OTP Release Handling Tutorial

This tutorial attempts to show by example how to build a proper OTP-based system.

A quick way to get started might be to copy this example system, and modify the configuration files. I will try to explain the purpose of each file and suggest how they may be modified.

The Example System

The example system (called "example") runs on two processors (note that the two processors can easily be two Erlang nodes on the same physical machine), and contains two applications:

Basic File Structure

Note: The code is riddled with comments. If you view it with e.g. Emacs using fontification, it may be easier to read.

With this file structure in place, you are ready to support in-service upgrade, but that will be described in a future tutorial.

Compiling the code

...Nothing to it, really. I didn't bother with make scripts and stuff like that.

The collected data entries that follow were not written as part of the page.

/-- Settles O35: STORE's family at a ROM address and PUSH's with SP in ROM (R51, decision D19). -/
theorem writesToRomAreIgnored : Obligations.WritesToRomAreIgnored := by
  intro s rC rD imm hC hD
  refine ⟨fun hr => ?storeR, fun hr => ?storeI, fun hr => ⟨?pushR, ?pushI⟩⟩
  case storeR => exact storeTo_rom (o := .reg rC) hD hC hr
  case storeI => exact storeTo_rom (o := .imm imm) hC rfl hr
  case pushR => exact pushOperand_rom (o := .reg rC) hC hr
  case pushI => exact pushOperand_rom (o := .imm imm) rfl hr

/-- Settles O37: both forms are PUSH's family (R103, decision D11). -/
theorem pushCompletes : Obligations.PushCompletes :=
  fun _ rC imm _ hr h =>
    ⟨fun hC => pushOperand_complete (o := .reg rC) hC hr h, pushOperand_complete (o := .imm imm) rfl hr h⟩

/-- Settles O38: the pop moves SP, then the word goes to rC (R104, decision D11). -/
theorem popCompletes : Obligations.PopCompletes := by
  intro s rC base hC h
  obtain ⟨v, n, hpop, hagrees⟩ := poppable_popWord h
  exact ⟨v, n, popTo_of_popWord hC hpop, hagrees⟩

/-- Settles O50: both forms are CALL's family (R142, decisions D11, D13, D19). -/
theorem callCompletes : Obligations.CallCompletes :=
  fun _ rC imm _ h => ⟨fun hC => callTo_complete (o := .reg rC) hC h, callTo_complete (o := .imm imm) rfl h⟩

/-- Settles O51: the popped word goes to `pc` (R143). -/
theorem retCompletes : Obligations.RetCompletes := by
  intro s base h
  obtain ⟨v, n, hpop, hagrees⟩ := poppable_popWord h
  exact ⟨v, n, execRet_of_popWord hpop, hagrees⟩

/-- What a push leaves does not depend on how its base was found (R52). -/
theorem byteAfterPush_base_unique {s : State} {sp base base' : Word} (v : Word) (key : Nat) (h : pushable s sp base)
    (h' : pushable s sp base') : byteAfterPush s sp base v key = byteAfterPush s sp base' v key := by
  unfold byteAfterPush
  split
  · rfl
  · next hr =>
    obtain ⟨⟨hb, -, -⟩, -⟩ := h.resolve_left hr
    obtain ⟨⟨hb', -, -⟩, -⟩ := h'.resolve_left hr
    cases hb.symm.trans hb'
    rfl

/-- INT while enabled is taken (R150). -/
theorem execIntI_enabled {s : State} (n : Word) (hi : s.flag .i = true) :
    execIntI n s = finish (takeInterrupt s n (nextPc s 4)) := by
  rw [execIntI, if_pos hi]

/-- Settles O53: the entry can be carried out, and `takeInterrupt_ok` says what it has then done (R150, decisions D11,
D14, D19, D23). -/
theorem intTakesTheInterrupt : Obligations.IntTakesTheInterrupt := by
  intro s n base₁ base₂ vbase hi hn p₁ p₂ hv
  obtain ⟨t, ht⟩ := takeInterrupt_complete (nextPc s 4) hn p₁ p₂ hv
  have hexec : exec (.intI n) s = .next t := by
    change execIntI n s = .next t
    rw [execIntI_enabled n hi, ht, finish_ok]
  obtain ⟨-, base₁', base₂', vbase', m₁, m₂, d, handler, p₁', p₂', hm₁, hm₂, -, hv', hagrees, rfl⟩ :=
    takeInterrupt_ok ht
  cases hv.1.symm.trans hv'.1
  refine ⟨m₁, m₂, d, handler, hexec, fun key => ?_, fun key => ?_, hagrees⟩
  · rw [hm₁, byteAfterPush_base_unique _ _ p₁ p₁']
  · rw [hm₂]
    exact byteAfterPush_base_unique (s := s.withMem m₁) _ _ p₂' p₂

/-- IRET while enabled, or under IRET_MASKED = return, returns (R151, decision D35). -/
theorem execIret_returns {s : State} (h : s.flag .i = true ∨ s.cfg.iretMasked = .returns) :
    execIret s = finish (returnFromInterrupt s) := by
  rw [execIret, if_pos]
  simpa using h

/-- Settles O57: the return can be carried out, and `returnFromInterrupt_ok` says what it has then done (R151, decisions
D12, D35). -/
theorem iretCompletes : Obligations.IretCompletes := by
  intro s base₁ base₂
  refine ⟨fun h p₁ p₂ => ?returns, fun hi hnop => ?masked⟩
  case returns =>
    obtain ⟨t, ht⟩ := returnFromInterrupt_complete p₁ p₂
    have hexec : exec .iret s = .next t := by
      change execIret s = .next t
      rw [execIret_returns h, ht, finish_ok]
    obtain ⟨base₁', base₂', flags, target, d, p₁', p₂', hflags, htarget, rfl⟩ := returnFromInterrupt_ok ht
    cases p₁.1.1.symm.trans p₁'.1.1
    cases p₂.1.1.symm.trans p₂'.1.1
    exact ⟨flags, target, d, hexec, hflags, htarget⟩
  case masked => simp [exec, execIret, hi, hnop]

/-! ## STACK_AREA -/

section StackArea

variable {s : State} {area : StackArea} (harea : s.cfg.stackArea = some area)

include harea

/-- A push below the area stops (U9, log 37). -/
theorem pushWord_overflow (v : Word) (ha : isOdd s.sp = false) (hr : inRom s.sp = false)
    (hlow : s.sp.toNat < area.lo.toNat) : pushWord s v = .error (.stackOverflow s.sp) := by
  simp [pushWord, stackWrite, hr, wordBase_of_even s.cfg ha, pushWithin, harea, Nat.not_le_of_lt hlow]

/-- A pop above the area stops (U9, log 37). -/
theorem popWord_underflow (ha : isOdd s.sp = false) (hhigh : area.hi.toNat < (s.sp + 3#16).toNat) :
    popWord s = .error (.stackUnderflow (s.sp + 2#16)) := by
  have hupper : s.sp + 2#16 + 1#16 = s.sp + 3#16 := by bv_omega
  have hout : popWithin s.cfg (s.sp + 2#16) = false := by
    simp only [popWithin, harea, hupper, Nat.not_le_of_lt hhigh, decide_false, Bool.and_false]
  simp [popWord, wordBase_of_even s.cfg (isOdd_add_two_of_even ha), hout]

end StackArea

/-- Settles O40: the first push or pop stops the instruction, or the second after a first that can be carried out (U9,
log 37). -/
theorem stackAreaStops : Obligations.StackAreaStops := by
  intro s rC imm area hC ha harea
  refine ⟨fun hr hlow => ?push, fun hpush hr hlow hi hn => ?secondPush, fun hhigh => ?pop,
    fun hpop hhigh h => ?secondPop⟩
  case push =>
    have hpush (v : Word) := pushWord_overflow harea v ha hr hlow
    refine ⟨?_, ?_, ?_, ?_, fun hi hn => ?_⟩
    · simp [exec, execPushR, pushOperand, hC, pushUnlessRom, hr, hpush]
    · simp [exec, execPushI, pushOperand, pushUnlessRom, hr, hpush]
    · simp [exec, execCallR, callTo, hC, hpush]
    · simp [exec, execCallI, callTo, hpush]
    · simp [exec, execIntI_enabled imm hi, takeInterrupt, Nat.not_lt_of_le hn, hpush]
  case secondPush =>
    obtain ⟨m, hfirst, -, -⟩ := pushable_pushWord (nextPc s 4) hpush
    have hsecond := pushWord_overflow (s := (s.withMem m).withSp (s.sp - 2#16)) harea s.f
      (isOdd_sub_two_of_even ha) hr hlow
    simp only [State.withSp_sp] at hsecond
    simp [exec, execIntI_enabled imm hi, takeInterrupt, Nat.not_lt_of_le hn, hfirst, hsecond]
  case pop =>
    have hpop := popWord_underflow harea ha hhigh
    refine ⟨?_, ?_, fun h => ?_⟩
    · simp [exec, execPopR, popTo, hpop]
    · simp [exec, execRet, hpop]
    · simp [exec, execIret_returns h, returnFromInterrupt, hpop]
  case secondPop =>
    obtain ⟨flags, d, hfirst, -⟩ := poppable_popWord hpop
    have htop : s.sp + 2#16 + 3#16 = s.sp + 5#16 := by bv_omega
    have hnext : s.sp + 2#16 + 2#16 = s.sp + 4#16 := by bv_omega
    have hsecond := popWord_underflow (s := ((s.withSp (s.sp + 2#16)).withDraws d).withF flags) harea
      (isOdd_add_two_of_even ha) (by simpa only [State.withF_sp, State.withDraws_sp, State.withSp_sp, htop] using hhigh)
    simp only [State.withF_sp, State.withDraws_sp, State.withSp_sp, hnext] at hsecond
    simp [exec, execIret_returns h, returnFromInterrupt, hfirst, hsecond]
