-- ==== Sys2Proof/Tests/Slice0.lean ====
section
/-!
SUPPORT. The modeller's own tests. Expected results come from 95_test_vectors.md, 30_encoding.md and the
examples of the rules, never from a run of the model. After the tests, for every statement with
hypotheses, a concrete state and operands that meet all of them together.
-/

namespace Sys2Proof.Tests

open Sys2Proof Sys2Proof.Machine

/-! ### Well-formedness: one ill-formed term per check -/

theorem test_wf_read_payload : Instr.wf (.read 1#3 0#5 .input (List.replicate 64 0#8)) = false := by decide
theorem test_wf_writeOn_payload :
    Instr.wf (.writeOn 1#3 0#5 .output (List.replicate 63 0#8)) = false := by decide
theorem test_wf_writeOff_payload :
    Instr.wf (.writeOff 1#3 0#5 .output (List.replicate 63 0#8)) = false := by decide
theorem test_wf_writeInvalid_payload :
    Instr.wf (.writeInvalid 1#3 0#5 .output 0x32#8 (List.replicate 63 0#8)) = false := by decide
theorem test_wf_writeInvalid_on : Instr.wf (.writeInvalid 1#3 0#5 .output 0x31#8 []) = false := by decide
theorem test_wf_writeInvalid_off : Instr.wf (.writeInvalid 1#3 0#5 .output 0x30#8 []) = false := by decide

/-- The longest forms are well-formed (30_encoding.md R97). -/
theorem test_wf_longest :
    Instr.wf (.read 1#3 0#5 .input (List.replicate 63 0#8)) = true ∧
    Instr.wf (.writeInvalid 7#3 31#5 .output 0xFF#8 (List.replicate 62 0xFF#8)) = true := by decide

/-! ### Decoding: frames written out bit by bit from 30_encoding.md R90 to R93
(`h1 = vvvppppp`, `h2 = irllllll`) -/

/-- V1, R109: READ, version 001, pin 00101, io 1, rw 0, length 000000, checksum 7. -/
theorem test_decode_read :
    decodeInstr .ignore [0b00000010#8, 0b00100101#8, 0b10000000#8, 0b00000111#8, 0b00000011#8] =
      .ok (.read 1#3 5#5 .output []) := rfl

/-- V2: WRITE_ON, version 001, pin 00000, io 1, rw 1, length 000001, data 0x31, checksum 0x35. -/
theorem test_decode_writeOn :
    decodeInstr .ignore
        [0b00000010#8, 0b00100000#8, 0b11000001#8, 0b00110001#8, 0b00110101#8, 0b00000011#8] =
      .ok (Instr.on 0#5) := rfl

/-- V13: WRITE_OFF, version 000, pin 00011, io 1, rw 1, length 000001, data 0x30, checksum 0x36. -/
theorem test_decode_writeOff :
    decodeInstr .ignore
        [0b00000010#8, 0b00000011#8, 0b11000001#8, 0b00110000#8, 0b00110110#8, 0b00000011#8] =
      .ok (.writeOff 0#3 3#5 .output []) := rfl

/-- V13: WRITE_INVALID, version 001, pin 01001, io 1, rw 1, length 000001, data 0, checksum 0x0D. -/
theorem test_decode_writeInvalid :
    decodeInstr .ignore
        [0b00000010#8, 0b00101001#8, 0b11000001#8, 0b00000000#8, 0b00001101#8, 0b00000011#8] =
      .ok (.writeInvalid 1#3 9#5 .output 0x00#8 []) := rfl

/-- V13: WRITE_NODATA, version 001, pin 00111, io 0, rw 1, length 000000, checksum 9. -/
theorem test_decode_writeNodata :
    decodeInstr .ignore [0b00000010#8, 0b00100111#8, 0b01000000#8, 0b00001001#8, 0b00000011#8] =
      .ok (.writeNodata 1#3 7#5 .input) := rfl

/-- The match words of the opcode table (30_encoding.md R100) read as their rows. WRITE_INVALID's own
match word has length 0 and d0 0, which R100's constraints give to WRITE_NODATA. -/
theorem test_table_words :
    decodeTableWord 16 0x0000 = some (.read 0#3 0#5 .input []) ∧
    decodeTableWord 16 0x4031 = some (.writeOn 0#3 0#5 .input []) ∧
    decodeTableWord 16 0x4030 = some (.writeOff 0#3 0#5 .input []) ∧
    decodeTableWord 16 0x4100 = some (.writeInvalid 0#3 0#5 .input 0x00#8 []) ∧
    decodeTableWord 16 0x4000 = some (.writeNodata 0#3 0#5 .input) := by decide

/-! ### The codec: V13 to V16, R144 -/

/-- `ON 0` encoded (V13). -/
theorem test_encode_on : encode (Instr.on 0#5) = [0x02#8, 0x20#8, 0xC1#8, 0x31#8, 0x35#8, 0x03#8] := by
  decide

/-- V14: an out-of-range version is masked in the header, not in the checksum; a wrong data length is
refused. -/
theorem test_encode_outside :
    encodeMsg ⟨9#8, 0#8, .output, .write, 1#8, [0x31#8], 0#8⟩ =
        some [0x02#8, 0x20#8, 0xC1#8, 0x31#8, 0x3D#8, 0x03#8] ∧
    encodeMsg ⟨1#8, 0#8, .output, .write, 1#8, [], 0#8⟩ = none := by decide

/-- V15: one buffer per check, in check order. -/
theorem test_decode_checks :
    decode .ignore [0x02#8, 0x25#8, 0x03#8] = .err .frameTooShort ∧
    decode .ignore [0#8, 0#8, 0#8, 0#8] = .err .invalidStart ∧
    decode .ignore [0x02#8, 0x20#8, 0xC2#8, 0x31#8, 0x35#8] = .err .invalidEnd ∧
    decode .ignore [0x02#8, 0x20#8, 0xC2#8, 0x31#8, 0x35#8, 0x03#8] = .err .frameTooShort ∧
    decode .reject [0x02#8, 0x20#8, 0x80#8, 0x02#8, 0x55#8, 0x03#8] = .err .invalidEnd ∧
    decode .ignore [0x02#8, 0x25#8, 0x80#8, 0x08#8, 0x03#8] = .err .checksumMismatch := by decide

/-- V15: under `IGNORE` an excess byte is not looked at. -/
theorem test_decode_excess :
    decodeInstr .ignore [0x02#8, 0x20#8, 0x80#8, 0x02#8, 0x55#8, 0x03#8] =
      .ok (Instr.get 0#5 .output) := rfl

/-- R144: a flipped length bit can go unnoticed. -/
theorem test_length_flip_accepted :
    decodeInstr .ignore (flipBit [0x02#8, 0x20#8, 0x41#8, 0x02#8, 0x05#8, 0x03#8] 2 0) =
      .ok (.writeNodata 1#3 0#5 .input) := rfl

Go into each src/ directory and type:

erlc -W -o ../ebin *.erl

Building a boot script

The easiest way to build the boot script is to place yourself in the $DIR/releases/1.0 directory, start an erlang shell, and type the following:

Eshell V5.2  (abort with ^G)
1>
<... output snipped>
=PROGRESS REPORT==== 4-Dec-2002::16:55:34 ===
         application: sasl
          started_at: nonode@nohost

1> Dir = "/home/etxuwig/work/erlang/release_tutorial".
"/home/etxuwig/work/erlang/release_tutorial"
2> Path = [Dir ++ "/lib/*/ebin"].
["/home/etxuwig/work/erlang/release_tutorial/lib/*/ebin"]
3> Var = {"MYAPPS", Dir}.
{"MYAPPS","/home/etxuwig/work/erlang/release_tutorial"}
4> systools:make_script("example",[{path,Path},{variables,[Var]}]).
ok
    

Now, you should be able to see an example.script file in releases/1.0/. It contains instructions for the Erlang/OTP boot loader. The .script file is converted into an Erlang binary which is stored in example.boot in the same directory.

Making a tar file

Using systools:make_tar("example", Options) (where Options is the same list of options as for make_script/2, you can pack your release into a tar file, and unpack it on a target system. The -boot_var option makes the code re-locatable. See erl -man systools for more detailed instructions.

Running the example

There are tricks for starting an embedded system and being able to attach a shell to a node, but that's another tutorial.

I will show how one could easily get something up and running on a Unix workstation. Windows users will have to translate.

It doesn't really matter if you start both nodes at once, or one at a time. In the sys.config file, a node synchronization timeout of 10 seconds was specified. After that, the first node will continue alone if the other node has not yet appeared.

This is of course an interesting thing to try. If you start n1 first, you may see the following output:

[etxuwig@cbe1066]: erl -boot ./example -config ./sys -boot_var MYAPPS $DIR -sname n1
Erlang (BEAM) emulator version 5.2 [hipe] [threads:0]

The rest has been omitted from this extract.